__What the task asks__.
Below are the records; give again exactly the line with "rel : Option CmdId", the line with "Slate (R86). -/", and each line that lies between them, and nothing besides.

>>

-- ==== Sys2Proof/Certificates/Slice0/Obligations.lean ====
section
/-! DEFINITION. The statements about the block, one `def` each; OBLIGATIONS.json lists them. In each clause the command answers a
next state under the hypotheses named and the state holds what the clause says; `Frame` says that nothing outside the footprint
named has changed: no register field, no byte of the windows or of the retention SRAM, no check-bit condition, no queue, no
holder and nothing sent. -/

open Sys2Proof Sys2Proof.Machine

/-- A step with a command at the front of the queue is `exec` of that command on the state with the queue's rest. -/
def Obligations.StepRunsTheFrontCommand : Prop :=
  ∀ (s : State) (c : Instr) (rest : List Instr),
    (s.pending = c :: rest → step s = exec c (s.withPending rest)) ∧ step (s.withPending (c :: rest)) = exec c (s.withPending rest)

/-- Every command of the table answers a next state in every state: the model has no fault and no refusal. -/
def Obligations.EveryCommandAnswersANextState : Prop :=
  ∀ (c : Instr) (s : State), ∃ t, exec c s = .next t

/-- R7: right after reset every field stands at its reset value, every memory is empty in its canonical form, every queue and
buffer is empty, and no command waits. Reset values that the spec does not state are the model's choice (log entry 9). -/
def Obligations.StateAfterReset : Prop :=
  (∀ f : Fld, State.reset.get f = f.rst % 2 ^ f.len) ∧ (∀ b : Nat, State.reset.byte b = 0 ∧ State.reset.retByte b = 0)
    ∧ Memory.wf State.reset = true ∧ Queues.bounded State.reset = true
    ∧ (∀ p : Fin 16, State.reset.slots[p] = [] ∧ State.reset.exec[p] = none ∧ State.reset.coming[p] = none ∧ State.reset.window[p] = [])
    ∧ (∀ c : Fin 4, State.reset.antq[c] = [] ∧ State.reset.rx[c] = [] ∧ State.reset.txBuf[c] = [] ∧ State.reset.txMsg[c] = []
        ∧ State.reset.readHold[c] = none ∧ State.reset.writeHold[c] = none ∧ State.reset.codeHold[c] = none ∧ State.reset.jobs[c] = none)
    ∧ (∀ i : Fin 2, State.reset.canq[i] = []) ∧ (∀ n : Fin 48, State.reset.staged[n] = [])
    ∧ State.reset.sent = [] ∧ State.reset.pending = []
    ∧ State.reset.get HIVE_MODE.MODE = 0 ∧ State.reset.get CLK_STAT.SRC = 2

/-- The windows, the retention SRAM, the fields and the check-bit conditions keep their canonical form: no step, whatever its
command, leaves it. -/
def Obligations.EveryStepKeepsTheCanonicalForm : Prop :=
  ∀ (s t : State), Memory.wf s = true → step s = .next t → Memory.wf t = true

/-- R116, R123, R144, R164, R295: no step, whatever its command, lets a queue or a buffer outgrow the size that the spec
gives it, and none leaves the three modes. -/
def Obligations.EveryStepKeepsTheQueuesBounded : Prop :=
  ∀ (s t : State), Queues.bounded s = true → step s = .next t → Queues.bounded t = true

<<
>>

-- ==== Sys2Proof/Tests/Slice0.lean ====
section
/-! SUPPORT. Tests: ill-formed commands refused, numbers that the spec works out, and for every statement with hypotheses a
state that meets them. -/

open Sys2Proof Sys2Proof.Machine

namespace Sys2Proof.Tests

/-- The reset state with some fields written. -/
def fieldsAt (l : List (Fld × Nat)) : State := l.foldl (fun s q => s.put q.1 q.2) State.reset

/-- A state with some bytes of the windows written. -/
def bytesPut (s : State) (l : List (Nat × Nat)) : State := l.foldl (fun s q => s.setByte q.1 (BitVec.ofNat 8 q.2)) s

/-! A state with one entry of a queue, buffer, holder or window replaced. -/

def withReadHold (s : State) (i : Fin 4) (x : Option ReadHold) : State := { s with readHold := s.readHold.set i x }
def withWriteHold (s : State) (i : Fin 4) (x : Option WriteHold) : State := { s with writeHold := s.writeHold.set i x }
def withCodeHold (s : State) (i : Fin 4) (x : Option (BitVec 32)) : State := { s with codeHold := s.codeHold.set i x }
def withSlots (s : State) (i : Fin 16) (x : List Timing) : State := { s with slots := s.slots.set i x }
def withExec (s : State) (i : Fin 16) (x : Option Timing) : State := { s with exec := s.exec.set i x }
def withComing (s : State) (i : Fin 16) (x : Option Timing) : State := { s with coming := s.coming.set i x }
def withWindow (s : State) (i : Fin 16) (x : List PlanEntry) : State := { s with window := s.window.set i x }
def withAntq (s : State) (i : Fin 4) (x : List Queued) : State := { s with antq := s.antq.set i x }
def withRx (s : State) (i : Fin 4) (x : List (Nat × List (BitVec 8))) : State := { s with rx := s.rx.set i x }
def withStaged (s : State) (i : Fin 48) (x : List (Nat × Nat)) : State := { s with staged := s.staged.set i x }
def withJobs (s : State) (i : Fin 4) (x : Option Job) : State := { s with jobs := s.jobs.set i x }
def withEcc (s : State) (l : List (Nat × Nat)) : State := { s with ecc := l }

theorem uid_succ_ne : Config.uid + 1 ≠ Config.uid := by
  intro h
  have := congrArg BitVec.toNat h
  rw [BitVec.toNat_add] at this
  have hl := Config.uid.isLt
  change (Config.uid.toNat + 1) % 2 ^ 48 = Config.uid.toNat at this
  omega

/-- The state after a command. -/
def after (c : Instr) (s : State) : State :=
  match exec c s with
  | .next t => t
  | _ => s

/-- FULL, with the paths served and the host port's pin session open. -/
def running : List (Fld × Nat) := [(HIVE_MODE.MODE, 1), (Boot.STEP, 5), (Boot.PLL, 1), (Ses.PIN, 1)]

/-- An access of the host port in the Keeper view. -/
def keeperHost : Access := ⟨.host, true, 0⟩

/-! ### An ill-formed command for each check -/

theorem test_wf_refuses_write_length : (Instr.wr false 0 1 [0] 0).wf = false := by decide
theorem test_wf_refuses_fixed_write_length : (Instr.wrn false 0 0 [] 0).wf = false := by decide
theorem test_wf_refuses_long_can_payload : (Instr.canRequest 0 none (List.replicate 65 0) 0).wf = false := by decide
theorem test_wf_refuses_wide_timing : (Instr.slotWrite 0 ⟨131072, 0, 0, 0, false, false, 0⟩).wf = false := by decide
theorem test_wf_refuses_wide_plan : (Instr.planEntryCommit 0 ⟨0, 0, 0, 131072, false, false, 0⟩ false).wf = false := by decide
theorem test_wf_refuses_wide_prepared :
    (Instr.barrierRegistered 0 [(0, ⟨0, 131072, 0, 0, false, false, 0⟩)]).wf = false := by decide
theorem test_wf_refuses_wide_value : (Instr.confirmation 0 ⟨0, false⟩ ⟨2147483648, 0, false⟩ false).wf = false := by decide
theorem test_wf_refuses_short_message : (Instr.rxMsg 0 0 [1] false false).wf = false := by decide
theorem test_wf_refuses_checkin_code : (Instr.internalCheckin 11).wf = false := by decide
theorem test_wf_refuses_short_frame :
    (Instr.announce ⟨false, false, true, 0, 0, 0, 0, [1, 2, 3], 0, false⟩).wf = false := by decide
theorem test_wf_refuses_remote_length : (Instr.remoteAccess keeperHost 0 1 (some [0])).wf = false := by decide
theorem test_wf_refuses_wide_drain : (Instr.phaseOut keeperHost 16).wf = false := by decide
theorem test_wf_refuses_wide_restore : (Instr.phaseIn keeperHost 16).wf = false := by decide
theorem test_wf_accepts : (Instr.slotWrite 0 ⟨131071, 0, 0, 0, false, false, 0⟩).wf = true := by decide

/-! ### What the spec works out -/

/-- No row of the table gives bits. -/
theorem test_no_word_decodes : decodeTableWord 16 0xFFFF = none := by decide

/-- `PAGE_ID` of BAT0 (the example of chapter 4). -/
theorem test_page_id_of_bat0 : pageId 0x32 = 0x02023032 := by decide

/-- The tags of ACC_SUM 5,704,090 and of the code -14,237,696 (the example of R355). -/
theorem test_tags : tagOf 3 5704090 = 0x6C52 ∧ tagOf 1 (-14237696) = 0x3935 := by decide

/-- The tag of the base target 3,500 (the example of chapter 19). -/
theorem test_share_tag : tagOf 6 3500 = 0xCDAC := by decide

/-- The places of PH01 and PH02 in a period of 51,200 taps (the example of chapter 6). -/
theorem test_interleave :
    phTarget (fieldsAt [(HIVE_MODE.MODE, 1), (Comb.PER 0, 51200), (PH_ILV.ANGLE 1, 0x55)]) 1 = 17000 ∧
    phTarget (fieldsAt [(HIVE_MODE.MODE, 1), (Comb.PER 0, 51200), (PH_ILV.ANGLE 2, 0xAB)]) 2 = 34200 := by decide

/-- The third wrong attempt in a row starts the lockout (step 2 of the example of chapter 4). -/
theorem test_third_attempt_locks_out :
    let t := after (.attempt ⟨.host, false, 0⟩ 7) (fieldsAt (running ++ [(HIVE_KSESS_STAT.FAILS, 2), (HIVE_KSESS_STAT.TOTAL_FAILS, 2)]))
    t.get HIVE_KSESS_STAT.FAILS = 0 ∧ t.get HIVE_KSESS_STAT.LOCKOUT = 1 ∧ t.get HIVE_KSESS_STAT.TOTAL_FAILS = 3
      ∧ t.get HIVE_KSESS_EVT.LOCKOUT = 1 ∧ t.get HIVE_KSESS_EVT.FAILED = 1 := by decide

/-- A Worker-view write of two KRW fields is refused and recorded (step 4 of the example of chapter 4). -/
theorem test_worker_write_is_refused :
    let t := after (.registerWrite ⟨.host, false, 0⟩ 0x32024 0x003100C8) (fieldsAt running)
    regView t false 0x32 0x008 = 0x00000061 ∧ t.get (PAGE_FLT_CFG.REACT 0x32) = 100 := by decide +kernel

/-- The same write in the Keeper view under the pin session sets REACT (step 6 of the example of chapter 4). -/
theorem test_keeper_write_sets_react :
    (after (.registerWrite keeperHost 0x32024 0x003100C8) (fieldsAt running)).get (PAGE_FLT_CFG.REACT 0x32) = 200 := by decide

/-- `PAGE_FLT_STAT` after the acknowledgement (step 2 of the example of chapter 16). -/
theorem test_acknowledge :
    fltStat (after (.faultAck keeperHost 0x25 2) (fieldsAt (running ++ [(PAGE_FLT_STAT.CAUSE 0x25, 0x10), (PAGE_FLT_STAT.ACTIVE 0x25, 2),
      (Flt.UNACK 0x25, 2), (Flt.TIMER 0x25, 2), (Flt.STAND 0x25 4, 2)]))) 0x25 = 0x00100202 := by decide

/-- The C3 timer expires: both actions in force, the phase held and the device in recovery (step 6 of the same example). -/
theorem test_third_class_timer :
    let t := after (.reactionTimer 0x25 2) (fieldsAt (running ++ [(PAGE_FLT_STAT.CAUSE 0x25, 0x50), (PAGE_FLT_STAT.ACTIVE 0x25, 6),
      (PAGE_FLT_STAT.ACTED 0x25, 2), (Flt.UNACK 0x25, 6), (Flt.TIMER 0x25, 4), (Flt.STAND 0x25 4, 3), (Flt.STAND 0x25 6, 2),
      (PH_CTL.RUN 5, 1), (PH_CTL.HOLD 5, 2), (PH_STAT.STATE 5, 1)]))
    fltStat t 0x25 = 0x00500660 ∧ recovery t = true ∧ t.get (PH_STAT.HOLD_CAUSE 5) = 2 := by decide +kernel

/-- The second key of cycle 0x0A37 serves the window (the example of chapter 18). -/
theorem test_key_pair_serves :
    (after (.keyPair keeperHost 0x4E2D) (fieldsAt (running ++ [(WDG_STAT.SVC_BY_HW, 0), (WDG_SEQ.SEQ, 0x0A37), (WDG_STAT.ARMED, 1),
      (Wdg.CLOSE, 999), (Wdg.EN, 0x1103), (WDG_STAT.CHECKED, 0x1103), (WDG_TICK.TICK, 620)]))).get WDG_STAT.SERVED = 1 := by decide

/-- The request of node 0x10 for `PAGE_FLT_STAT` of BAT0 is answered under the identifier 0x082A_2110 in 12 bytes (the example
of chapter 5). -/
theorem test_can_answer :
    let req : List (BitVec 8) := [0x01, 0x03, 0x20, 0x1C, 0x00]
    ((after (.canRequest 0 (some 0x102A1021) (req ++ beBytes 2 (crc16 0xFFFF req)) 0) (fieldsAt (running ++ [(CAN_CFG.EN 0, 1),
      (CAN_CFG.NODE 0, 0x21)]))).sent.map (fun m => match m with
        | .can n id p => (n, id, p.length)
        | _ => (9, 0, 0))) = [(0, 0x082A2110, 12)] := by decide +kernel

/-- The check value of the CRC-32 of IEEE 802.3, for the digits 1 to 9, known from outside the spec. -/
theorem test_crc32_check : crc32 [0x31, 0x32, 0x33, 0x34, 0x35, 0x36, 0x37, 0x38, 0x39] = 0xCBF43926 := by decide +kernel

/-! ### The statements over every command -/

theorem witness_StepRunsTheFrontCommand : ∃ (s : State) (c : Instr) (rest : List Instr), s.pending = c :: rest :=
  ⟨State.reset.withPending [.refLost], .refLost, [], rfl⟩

<<
>>

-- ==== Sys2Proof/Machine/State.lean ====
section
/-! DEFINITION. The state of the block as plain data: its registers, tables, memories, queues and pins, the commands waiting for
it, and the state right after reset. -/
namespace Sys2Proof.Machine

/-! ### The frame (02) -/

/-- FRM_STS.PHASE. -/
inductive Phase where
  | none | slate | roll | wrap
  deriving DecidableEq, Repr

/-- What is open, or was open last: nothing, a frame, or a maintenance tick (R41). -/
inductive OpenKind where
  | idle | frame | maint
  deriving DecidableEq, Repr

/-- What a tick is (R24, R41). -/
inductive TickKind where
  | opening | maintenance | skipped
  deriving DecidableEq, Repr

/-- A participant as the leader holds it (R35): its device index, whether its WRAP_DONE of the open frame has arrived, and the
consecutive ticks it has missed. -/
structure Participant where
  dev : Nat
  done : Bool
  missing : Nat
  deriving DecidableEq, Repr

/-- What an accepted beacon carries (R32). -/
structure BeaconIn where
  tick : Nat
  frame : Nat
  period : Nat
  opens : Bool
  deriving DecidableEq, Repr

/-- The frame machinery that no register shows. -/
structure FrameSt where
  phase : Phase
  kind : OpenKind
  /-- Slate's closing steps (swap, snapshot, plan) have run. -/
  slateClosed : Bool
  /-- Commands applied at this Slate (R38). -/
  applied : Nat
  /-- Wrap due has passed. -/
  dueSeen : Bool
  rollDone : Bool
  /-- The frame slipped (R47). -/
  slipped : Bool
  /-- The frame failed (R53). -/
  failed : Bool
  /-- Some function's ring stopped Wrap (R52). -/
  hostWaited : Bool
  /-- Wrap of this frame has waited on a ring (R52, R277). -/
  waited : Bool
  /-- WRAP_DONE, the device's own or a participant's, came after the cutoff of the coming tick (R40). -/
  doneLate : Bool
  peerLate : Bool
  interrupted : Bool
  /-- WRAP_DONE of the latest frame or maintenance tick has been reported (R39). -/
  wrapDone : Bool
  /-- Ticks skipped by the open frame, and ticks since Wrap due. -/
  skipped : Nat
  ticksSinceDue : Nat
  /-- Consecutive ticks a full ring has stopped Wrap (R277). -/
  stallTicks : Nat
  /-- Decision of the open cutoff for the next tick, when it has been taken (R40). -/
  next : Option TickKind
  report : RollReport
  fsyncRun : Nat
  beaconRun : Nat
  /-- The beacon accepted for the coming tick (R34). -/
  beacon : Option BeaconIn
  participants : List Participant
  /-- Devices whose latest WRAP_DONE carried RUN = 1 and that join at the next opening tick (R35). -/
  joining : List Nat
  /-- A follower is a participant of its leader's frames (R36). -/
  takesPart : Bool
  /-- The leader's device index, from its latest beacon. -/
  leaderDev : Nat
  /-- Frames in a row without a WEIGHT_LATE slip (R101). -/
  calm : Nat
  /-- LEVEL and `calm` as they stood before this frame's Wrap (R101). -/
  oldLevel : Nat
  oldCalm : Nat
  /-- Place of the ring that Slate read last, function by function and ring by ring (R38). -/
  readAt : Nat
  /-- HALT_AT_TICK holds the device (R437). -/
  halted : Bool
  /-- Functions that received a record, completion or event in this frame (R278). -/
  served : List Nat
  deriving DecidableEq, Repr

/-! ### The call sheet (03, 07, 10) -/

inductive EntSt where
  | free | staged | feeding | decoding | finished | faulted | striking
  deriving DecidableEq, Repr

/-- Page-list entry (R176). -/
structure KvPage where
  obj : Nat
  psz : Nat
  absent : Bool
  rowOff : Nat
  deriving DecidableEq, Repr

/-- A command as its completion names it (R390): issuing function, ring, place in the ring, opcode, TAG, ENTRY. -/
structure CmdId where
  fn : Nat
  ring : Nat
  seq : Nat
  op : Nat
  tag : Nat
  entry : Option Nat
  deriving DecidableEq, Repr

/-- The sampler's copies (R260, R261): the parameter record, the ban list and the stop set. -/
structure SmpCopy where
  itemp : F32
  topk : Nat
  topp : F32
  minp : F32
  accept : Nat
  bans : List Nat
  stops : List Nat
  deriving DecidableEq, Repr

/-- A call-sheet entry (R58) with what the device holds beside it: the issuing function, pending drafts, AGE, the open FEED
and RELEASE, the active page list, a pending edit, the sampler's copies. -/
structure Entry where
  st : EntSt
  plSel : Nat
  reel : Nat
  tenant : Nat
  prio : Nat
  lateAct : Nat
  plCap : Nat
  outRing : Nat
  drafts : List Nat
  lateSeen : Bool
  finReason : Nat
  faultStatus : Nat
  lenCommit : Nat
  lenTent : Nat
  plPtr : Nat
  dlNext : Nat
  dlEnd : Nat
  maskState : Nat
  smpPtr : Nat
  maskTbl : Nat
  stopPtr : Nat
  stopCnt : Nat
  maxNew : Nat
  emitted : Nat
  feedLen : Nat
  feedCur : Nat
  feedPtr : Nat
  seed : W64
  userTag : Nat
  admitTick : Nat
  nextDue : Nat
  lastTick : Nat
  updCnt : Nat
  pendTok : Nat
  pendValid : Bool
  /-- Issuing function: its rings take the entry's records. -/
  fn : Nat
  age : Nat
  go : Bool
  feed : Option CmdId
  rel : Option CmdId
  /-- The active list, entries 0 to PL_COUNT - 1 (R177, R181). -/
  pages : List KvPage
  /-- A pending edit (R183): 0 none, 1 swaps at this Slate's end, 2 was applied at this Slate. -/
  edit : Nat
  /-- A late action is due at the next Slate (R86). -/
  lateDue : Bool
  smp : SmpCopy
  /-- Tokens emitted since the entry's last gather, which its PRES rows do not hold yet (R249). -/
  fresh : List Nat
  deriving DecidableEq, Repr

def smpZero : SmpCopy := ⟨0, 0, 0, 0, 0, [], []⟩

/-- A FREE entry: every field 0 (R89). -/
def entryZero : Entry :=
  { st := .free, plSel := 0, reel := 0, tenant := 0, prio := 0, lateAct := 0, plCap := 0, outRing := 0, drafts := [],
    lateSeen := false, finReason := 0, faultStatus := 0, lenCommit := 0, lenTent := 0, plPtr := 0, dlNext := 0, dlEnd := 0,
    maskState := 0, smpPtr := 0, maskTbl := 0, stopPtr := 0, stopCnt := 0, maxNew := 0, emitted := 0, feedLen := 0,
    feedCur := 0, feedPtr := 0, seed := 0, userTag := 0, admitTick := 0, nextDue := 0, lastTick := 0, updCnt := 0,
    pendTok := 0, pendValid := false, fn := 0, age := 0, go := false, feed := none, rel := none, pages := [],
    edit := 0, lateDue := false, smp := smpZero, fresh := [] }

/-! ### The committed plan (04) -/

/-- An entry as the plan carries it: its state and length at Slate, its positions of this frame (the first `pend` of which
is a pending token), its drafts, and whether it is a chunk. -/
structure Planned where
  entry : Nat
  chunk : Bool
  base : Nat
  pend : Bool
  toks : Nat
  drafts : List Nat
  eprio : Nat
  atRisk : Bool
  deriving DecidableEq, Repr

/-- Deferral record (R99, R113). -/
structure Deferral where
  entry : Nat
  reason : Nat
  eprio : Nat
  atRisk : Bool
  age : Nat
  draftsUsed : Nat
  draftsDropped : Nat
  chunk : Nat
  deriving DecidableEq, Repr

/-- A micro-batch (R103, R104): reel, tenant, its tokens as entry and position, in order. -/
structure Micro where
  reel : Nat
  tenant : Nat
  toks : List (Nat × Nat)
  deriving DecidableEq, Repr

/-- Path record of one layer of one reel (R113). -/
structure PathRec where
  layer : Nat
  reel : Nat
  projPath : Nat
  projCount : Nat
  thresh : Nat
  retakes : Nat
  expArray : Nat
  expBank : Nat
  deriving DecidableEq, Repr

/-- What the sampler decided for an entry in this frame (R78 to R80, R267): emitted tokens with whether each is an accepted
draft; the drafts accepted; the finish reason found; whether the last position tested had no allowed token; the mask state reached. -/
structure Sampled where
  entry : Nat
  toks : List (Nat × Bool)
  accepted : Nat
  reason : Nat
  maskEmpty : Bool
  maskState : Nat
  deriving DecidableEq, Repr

<<

__Task output__.
  rel : Option CmdId
  /-- The active list, entries 0 to PL_COUNT - 1 (R177, R181). -/
  pages : List KvPage
  /-- A pending edit (R183): 0 none, 1 swaps at this Slate's end, 2 was applied at this Slate. -/
  edit : Nat
  /-- A late action is due at the next Slate (R86). -/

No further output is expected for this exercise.